-- Information provided follows --
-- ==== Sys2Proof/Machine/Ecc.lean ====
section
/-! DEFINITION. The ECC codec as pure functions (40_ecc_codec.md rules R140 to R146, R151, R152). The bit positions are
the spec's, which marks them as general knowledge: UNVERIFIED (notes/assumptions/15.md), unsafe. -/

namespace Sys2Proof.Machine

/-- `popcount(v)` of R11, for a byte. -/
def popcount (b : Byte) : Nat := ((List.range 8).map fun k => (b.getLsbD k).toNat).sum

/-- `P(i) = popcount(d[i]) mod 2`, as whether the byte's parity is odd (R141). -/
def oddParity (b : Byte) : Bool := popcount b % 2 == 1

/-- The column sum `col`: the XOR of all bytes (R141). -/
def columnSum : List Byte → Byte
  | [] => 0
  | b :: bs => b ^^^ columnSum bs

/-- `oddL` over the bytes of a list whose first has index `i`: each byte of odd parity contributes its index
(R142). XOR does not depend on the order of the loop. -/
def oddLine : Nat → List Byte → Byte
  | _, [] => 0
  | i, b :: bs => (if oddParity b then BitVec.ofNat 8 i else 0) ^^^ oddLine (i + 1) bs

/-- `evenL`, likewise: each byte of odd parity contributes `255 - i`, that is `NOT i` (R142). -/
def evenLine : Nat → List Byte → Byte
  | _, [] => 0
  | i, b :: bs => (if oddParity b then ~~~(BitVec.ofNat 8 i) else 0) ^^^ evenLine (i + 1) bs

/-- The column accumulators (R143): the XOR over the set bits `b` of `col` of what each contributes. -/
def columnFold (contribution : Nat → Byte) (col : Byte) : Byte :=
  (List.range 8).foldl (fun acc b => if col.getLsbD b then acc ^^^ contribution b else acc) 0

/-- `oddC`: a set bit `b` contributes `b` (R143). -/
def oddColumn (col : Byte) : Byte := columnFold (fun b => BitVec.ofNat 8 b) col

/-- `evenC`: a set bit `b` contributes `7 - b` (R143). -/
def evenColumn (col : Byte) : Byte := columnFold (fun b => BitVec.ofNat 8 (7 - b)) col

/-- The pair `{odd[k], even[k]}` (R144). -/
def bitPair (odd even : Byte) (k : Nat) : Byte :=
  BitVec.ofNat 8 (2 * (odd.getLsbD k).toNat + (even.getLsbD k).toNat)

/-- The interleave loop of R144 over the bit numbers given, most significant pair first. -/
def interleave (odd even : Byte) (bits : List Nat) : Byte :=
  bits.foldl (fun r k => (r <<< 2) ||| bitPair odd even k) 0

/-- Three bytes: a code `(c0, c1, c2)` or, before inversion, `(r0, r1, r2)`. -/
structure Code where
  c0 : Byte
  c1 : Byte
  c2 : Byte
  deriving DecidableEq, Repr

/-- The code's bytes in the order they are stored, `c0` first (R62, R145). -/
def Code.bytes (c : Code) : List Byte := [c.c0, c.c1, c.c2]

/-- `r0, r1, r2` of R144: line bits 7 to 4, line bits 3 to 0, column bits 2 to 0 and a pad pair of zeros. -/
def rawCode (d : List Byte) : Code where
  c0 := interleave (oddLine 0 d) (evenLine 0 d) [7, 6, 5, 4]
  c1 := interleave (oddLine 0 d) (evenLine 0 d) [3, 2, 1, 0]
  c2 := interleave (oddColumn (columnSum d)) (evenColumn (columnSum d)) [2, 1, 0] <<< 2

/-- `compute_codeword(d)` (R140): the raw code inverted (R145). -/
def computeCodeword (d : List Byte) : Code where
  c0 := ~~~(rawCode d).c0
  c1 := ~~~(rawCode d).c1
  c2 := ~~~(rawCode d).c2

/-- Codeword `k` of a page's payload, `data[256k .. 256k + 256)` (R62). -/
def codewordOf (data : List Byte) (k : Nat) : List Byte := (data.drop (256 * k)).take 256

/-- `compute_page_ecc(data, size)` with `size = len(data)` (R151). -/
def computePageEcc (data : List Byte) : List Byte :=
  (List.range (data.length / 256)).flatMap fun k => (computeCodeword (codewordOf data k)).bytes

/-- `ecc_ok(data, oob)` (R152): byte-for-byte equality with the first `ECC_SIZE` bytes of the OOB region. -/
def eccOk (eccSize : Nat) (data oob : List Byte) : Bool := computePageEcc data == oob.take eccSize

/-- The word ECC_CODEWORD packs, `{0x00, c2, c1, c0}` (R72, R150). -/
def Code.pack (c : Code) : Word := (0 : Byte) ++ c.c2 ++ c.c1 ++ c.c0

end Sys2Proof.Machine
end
-- Information provided concluded --
-- Information provided follows --
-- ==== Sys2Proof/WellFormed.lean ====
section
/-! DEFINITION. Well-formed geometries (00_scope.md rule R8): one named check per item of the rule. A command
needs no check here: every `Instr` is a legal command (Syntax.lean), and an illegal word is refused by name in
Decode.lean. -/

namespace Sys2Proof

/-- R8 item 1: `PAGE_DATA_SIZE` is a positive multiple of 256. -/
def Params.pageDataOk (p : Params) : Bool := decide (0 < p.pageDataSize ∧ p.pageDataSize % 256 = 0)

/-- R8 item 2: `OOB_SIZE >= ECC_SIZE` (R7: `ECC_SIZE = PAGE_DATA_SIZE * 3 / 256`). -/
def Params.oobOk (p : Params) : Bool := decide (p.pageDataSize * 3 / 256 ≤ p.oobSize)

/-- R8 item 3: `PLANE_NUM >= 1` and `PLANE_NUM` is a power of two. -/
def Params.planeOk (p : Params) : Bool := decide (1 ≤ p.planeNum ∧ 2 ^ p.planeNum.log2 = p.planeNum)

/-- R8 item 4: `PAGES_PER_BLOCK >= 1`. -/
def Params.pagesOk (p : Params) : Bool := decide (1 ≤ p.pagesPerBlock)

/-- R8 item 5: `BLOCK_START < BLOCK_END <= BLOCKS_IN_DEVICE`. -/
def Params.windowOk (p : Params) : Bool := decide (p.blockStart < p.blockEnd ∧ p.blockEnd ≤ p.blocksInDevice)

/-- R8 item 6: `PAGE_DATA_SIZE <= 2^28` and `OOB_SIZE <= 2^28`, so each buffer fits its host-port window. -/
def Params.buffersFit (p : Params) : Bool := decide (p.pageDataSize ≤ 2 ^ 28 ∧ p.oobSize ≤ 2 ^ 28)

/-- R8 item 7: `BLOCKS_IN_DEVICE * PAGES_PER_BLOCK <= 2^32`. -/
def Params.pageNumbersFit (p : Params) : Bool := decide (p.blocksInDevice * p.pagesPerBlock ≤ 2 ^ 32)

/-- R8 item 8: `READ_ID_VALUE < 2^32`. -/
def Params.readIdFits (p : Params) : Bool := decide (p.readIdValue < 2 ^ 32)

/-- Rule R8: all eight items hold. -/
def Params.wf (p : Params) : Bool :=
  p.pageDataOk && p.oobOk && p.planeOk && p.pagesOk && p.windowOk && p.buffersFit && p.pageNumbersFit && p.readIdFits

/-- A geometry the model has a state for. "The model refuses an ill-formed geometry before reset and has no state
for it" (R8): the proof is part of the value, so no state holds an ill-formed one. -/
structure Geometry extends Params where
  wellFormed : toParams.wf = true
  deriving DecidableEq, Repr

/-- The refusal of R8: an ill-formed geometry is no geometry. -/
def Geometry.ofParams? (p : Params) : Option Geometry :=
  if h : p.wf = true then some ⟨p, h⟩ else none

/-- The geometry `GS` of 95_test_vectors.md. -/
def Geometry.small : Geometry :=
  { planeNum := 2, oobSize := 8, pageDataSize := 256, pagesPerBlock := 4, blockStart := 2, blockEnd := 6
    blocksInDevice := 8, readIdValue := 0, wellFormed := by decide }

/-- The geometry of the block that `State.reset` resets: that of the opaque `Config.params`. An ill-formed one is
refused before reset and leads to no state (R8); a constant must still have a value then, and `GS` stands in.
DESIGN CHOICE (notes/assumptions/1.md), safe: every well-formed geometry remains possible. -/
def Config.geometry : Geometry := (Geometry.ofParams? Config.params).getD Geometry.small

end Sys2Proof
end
-- Information provided concluded --
-- Information provided follows --
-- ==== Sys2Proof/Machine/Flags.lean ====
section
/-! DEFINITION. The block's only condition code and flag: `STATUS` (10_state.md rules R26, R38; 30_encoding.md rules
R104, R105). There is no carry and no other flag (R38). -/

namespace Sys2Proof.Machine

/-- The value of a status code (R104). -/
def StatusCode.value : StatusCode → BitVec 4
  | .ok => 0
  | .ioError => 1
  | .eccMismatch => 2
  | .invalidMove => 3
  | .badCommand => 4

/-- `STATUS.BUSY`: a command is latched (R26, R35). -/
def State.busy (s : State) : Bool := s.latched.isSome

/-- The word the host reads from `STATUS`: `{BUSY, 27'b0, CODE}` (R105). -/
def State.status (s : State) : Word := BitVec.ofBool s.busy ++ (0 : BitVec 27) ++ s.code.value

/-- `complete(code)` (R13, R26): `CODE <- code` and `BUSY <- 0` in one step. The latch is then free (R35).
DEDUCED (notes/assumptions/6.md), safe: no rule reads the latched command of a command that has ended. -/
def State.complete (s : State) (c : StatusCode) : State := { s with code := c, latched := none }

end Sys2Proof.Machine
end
-- Information provided concluded --
Output, from the data above, the lines from the line with "-- ==== Sys2Proof/Machine/Ecc.lean" to the line with "def popcount (b" exactly as they stand, both ends included and nothing else.

_Answer below_.
-- ==== Sys2Proof/Machine/Ecc.lean ====
section
/-! DEFINITION. The ECC codec as pure functions (40_ecc_codec.md rules R140 to R146, R151, R152). The bit positions are
the spec's, which marks them as general knowledge: UNVERIFIED (notes/assumptions/15.md), unsafe. -/

namespace Sys2Proof.Machine

/-- `popcount(v)` of R11, for a byte. -/
def popcount (b : Byte) : Nat := ((List.range 8).map fun k => (b.getLsbD k).toNat).sum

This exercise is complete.